When you reach the line with "unsigned saturating subtract. -/" in the data below, begin printing lines exactly, and stop once the line with "def execFxhaddu (t" has been printed.

**** Entries supplied ****

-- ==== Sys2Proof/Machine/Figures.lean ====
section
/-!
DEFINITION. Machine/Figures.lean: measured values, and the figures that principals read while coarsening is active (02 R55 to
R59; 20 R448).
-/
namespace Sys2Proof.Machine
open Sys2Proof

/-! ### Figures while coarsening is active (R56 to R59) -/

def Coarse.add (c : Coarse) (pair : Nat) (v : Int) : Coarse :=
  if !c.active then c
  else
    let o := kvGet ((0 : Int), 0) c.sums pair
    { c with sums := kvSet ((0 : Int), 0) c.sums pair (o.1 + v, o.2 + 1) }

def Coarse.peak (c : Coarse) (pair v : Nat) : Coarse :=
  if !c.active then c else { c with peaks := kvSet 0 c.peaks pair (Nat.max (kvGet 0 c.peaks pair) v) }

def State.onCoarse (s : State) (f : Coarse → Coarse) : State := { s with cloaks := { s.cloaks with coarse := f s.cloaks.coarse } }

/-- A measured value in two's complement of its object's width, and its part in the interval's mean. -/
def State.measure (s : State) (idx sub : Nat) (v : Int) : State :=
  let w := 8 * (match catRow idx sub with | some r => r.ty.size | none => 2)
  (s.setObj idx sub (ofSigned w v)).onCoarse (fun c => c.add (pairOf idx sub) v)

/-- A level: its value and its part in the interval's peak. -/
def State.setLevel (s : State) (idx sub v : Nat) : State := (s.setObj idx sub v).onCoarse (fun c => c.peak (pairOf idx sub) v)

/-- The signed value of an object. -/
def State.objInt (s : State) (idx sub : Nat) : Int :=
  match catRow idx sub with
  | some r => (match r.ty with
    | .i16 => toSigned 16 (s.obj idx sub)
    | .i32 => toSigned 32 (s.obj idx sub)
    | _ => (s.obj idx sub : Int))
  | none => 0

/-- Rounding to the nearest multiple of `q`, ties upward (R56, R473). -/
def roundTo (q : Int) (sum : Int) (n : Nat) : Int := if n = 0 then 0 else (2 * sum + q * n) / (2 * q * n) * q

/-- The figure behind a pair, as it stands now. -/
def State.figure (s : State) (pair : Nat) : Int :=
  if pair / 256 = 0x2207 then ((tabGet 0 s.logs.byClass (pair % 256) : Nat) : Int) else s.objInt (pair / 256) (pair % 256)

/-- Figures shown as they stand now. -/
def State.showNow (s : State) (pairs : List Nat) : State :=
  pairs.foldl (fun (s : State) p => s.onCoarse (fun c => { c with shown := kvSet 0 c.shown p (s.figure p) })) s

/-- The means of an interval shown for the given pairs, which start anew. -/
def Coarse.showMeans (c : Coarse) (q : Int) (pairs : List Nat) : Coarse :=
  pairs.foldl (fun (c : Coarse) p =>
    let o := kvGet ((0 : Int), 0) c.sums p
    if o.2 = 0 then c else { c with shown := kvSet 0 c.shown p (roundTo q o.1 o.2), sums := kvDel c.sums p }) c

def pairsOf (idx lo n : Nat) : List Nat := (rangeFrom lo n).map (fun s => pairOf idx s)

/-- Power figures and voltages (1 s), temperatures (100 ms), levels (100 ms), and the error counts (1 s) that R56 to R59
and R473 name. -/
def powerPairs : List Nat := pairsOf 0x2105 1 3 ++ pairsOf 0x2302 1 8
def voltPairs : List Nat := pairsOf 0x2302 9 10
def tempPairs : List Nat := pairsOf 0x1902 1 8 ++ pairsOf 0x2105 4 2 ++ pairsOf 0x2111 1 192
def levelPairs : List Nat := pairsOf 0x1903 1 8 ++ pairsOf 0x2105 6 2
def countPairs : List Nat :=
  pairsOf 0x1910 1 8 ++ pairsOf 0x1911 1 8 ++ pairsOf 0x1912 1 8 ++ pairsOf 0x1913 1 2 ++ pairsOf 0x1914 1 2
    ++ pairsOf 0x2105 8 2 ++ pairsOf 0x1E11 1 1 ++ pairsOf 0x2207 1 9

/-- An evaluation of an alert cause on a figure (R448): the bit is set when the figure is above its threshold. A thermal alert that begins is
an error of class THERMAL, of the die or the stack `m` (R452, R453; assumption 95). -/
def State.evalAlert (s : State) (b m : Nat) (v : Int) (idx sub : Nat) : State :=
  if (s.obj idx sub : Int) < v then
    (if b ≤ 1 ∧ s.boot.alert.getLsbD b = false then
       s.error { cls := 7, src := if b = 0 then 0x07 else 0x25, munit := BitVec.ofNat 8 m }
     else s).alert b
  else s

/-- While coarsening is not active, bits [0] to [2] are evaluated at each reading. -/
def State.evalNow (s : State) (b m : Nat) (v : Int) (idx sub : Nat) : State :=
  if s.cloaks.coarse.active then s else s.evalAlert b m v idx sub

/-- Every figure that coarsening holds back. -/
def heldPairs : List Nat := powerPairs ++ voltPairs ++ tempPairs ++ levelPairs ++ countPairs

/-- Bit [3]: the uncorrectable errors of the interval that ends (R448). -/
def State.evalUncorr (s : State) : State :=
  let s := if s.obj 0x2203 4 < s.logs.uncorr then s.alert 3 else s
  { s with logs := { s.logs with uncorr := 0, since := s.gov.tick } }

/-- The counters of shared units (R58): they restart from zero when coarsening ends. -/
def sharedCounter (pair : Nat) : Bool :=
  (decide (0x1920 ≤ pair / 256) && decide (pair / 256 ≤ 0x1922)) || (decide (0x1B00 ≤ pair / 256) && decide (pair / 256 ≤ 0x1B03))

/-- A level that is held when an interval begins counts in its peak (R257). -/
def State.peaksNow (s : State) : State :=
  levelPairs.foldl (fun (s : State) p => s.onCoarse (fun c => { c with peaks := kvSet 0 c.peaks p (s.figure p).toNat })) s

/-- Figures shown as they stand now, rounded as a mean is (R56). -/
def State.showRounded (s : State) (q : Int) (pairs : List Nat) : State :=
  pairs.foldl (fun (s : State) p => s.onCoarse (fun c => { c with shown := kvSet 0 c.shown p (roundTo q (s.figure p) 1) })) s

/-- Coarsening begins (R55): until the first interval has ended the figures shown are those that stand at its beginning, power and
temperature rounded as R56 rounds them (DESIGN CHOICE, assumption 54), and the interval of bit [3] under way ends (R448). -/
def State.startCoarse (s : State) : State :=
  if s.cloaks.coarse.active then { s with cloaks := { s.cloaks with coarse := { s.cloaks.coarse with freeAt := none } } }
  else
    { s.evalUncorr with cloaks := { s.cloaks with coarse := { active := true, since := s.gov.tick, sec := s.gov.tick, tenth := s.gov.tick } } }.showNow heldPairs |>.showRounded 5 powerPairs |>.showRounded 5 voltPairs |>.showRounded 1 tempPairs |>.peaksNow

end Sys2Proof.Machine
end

****
**** Entries supplied ****

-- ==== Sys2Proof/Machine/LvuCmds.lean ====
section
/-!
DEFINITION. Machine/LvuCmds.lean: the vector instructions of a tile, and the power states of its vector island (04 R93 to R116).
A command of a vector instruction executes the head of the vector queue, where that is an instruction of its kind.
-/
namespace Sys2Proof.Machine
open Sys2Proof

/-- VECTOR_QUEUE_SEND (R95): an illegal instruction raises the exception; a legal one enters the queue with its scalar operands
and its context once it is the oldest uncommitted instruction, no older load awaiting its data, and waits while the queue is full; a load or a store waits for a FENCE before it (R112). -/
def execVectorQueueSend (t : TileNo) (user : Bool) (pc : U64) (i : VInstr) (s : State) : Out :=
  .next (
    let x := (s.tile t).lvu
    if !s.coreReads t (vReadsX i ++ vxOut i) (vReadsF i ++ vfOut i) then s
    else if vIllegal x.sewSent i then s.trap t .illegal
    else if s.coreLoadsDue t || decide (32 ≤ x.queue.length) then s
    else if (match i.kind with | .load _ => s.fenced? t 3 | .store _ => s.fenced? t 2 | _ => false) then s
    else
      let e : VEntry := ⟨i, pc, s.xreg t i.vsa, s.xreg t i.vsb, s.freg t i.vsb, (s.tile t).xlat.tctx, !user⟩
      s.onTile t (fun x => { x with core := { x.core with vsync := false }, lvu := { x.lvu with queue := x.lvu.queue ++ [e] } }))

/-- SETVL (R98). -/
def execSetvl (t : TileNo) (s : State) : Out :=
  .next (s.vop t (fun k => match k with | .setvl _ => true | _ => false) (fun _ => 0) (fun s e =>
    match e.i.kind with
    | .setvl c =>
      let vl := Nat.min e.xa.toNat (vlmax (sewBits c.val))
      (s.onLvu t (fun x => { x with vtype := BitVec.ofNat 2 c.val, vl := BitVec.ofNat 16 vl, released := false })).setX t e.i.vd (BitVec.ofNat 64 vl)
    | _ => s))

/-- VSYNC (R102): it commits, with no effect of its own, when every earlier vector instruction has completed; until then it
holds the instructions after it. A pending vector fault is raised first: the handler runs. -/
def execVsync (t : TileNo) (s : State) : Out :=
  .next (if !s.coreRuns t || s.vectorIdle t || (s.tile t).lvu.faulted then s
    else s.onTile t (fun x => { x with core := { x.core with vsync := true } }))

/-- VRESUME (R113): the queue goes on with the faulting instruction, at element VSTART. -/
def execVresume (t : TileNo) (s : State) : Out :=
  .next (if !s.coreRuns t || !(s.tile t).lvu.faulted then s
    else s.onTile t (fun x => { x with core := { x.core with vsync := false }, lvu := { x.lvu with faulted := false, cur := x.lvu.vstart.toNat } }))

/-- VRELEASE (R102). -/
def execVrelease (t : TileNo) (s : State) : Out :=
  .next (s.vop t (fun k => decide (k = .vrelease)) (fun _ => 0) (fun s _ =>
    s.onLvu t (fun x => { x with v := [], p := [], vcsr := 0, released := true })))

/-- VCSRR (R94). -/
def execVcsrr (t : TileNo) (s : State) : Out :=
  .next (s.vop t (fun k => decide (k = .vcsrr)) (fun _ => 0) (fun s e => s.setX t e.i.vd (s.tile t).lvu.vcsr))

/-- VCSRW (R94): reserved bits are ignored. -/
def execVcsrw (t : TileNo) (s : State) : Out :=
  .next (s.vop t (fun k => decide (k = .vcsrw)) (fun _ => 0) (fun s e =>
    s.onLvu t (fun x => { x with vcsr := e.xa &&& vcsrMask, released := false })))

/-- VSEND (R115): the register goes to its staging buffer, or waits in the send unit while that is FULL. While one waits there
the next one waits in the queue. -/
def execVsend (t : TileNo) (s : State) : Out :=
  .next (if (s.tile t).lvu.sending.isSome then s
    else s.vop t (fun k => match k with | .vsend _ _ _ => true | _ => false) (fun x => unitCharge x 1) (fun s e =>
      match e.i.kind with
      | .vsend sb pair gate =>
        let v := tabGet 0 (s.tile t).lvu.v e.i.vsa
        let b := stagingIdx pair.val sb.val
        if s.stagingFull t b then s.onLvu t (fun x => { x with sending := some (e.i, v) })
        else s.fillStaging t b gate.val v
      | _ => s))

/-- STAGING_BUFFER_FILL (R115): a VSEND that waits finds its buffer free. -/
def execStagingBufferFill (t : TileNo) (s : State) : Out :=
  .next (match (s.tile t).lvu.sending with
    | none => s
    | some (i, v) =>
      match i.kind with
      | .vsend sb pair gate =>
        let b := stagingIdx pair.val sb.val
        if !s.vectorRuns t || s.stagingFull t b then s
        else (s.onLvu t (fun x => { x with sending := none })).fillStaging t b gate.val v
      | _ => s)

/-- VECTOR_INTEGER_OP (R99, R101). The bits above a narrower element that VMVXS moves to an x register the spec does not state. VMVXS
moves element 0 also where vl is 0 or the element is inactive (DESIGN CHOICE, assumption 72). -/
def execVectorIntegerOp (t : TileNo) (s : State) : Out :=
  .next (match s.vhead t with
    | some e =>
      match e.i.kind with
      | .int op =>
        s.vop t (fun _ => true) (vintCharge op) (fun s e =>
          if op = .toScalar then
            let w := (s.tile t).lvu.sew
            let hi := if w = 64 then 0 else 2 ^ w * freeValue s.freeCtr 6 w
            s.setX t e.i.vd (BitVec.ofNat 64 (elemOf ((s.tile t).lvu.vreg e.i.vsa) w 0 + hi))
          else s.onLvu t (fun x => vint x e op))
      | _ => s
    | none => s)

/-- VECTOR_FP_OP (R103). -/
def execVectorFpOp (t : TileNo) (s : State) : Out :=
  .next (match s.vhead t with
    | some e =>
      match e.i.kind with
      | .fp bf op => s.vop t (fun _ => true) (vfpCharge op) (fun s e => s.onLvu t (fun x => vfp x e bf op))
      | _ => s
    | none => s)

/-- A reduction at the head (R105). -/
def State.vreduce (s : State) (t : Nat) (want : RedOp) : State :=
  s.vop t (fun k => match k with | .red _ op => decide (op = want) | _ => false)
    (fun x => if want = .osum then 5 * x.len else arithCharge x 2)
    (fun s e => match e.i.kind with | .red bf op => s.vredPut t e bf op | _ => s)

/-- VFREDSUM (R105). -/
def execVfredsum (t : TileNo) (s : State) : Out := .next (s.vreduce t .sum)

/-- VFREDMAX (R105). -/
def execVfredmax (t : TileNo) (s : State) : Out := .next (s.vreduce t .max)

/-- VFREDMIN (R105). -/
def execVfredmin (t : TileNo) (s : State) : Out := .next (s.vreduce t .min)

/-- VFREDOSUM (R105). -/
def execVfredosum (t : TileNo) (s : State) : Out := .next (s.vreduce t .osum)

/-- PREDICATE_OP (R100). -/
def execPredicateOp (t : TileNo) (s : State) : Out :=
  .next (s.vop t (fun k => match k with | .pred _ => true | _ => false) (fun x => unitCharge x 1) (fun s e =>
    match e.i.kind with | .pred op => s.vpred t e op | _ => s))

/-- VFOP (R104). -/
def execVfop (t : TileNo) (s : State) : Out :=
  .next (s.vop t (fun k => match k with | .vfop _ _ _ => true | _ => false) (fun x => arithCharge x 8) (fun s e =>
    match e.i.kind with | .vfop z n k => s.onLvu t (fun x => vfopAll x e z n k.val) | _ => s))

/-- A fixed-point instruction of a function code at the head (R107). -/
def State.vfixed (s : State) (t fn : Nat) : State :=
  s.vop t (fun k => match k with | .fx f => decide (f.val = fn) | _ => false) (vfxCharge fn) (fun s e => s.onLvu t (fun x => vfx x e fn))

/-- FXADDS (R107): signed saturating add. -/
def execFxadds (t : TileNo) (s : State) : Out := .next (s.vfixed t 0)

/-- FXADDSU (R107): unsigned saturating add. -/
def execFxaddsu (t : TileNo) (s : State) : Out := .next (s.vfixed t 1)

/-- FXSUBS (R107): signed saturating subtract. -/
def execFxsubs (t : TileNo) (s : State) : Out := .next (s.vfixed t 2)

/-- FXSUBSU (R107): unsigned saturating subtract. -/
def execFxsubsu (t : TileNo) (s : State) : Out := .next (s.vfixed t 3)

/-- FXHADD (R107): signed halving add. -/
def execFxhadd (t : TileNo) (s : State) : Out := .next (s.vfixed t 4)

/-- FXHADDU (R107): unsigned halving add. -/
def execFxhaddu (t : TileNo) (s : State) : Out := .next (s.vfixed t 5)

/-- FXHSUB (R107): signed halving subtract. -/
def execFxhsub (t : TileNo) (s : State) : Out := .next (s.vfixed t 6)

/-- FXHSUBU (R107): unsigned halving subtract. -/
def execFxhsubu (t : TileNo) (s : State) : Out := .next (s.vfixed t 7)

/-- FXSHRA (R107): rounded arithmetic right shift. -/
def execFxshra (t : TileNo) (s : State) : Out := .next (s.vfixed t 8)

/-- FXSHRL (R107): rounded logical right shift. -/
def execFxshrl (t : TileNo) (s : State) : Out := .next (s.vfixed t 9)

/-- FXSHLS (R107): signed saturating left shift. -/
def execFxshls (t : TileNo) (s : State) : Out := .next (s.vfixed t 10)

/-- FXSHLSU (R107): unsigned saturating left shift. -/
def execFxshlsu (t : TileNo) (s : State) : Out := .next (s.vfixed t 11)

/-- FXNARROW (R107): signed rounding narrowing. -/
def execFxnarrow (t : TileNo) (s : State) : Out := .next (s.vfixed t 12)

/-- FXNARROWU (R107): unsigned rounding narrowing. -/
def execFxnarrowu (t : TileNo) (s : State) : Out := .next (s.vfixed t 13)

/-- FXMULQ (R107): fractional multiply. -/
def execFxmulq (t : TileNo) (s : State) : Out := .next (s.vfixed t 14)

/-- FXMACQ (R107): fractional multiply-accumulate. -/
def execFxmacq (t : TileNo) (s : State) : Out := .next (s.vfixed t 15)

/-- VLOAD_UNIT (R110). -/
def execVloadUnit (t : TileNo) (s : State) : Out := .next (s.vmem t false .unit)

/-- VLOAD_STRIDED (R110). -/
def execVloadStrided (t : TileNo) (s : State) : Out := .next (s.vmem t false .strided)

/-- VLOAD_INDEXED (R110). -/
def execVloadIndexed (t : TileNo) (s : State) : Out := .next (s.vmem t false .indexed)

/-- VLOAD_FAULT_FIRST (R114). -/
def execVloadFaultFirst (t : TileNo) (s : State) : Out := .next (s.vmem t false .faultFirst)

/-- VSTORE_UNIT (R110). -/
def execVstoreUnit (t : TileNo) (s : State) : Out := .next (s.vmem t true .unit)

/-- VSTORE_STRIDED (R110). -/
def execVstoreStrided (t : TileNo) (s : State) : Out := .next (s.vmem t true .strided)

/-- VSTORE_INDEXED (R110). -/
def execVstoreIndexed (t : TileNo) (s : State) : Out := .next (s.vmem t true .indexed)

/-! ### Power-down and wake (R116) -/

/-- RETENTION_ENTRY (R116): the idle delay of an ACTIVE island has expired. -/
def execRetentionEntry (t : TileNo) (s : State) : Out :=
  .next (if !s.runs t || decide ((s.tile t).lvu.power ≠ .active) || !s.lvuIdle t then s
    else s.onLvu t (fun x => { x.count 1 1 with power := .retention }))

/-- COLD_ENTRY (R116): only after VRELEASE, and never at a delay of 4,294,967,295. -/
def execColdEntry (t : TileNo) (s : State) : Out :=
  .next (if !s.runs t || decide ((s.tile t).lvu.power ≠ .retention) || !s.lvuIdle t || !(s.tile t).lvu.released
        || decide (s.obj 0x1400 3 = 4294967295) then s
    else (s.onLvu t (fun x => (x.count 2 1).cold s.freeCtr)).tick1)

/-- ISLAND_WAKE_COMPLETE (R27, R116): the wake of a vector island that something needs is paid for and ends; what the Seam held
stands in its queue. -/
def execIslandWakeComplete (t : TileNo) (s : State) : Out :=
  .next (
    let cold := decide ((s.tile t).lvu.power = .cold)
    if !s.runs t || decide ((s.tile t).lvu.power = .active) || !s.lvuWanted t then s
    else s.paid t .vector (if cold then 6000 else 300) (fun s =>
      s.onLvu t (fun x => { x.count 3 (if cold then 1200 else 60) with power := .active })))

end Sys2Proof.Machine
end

****

Expected output —
/-- FXSUBSU (R107): unsigned saturating subtract. -/
def execFxsubsu (t : TileNo) (s : State) : Out := .next (s.vfixed t 3)

/-- FXHADD (R107): signed halving add. -/
def execFxhadd (t : TileNo) (s : State) : Out := .next (s.vfixed t 4)

/-- FXHADDU (R107): unsigned halving add. -/
def execFxhaddu (t : TileNo) (s : State) : Out := .next (s.vfixed t 5)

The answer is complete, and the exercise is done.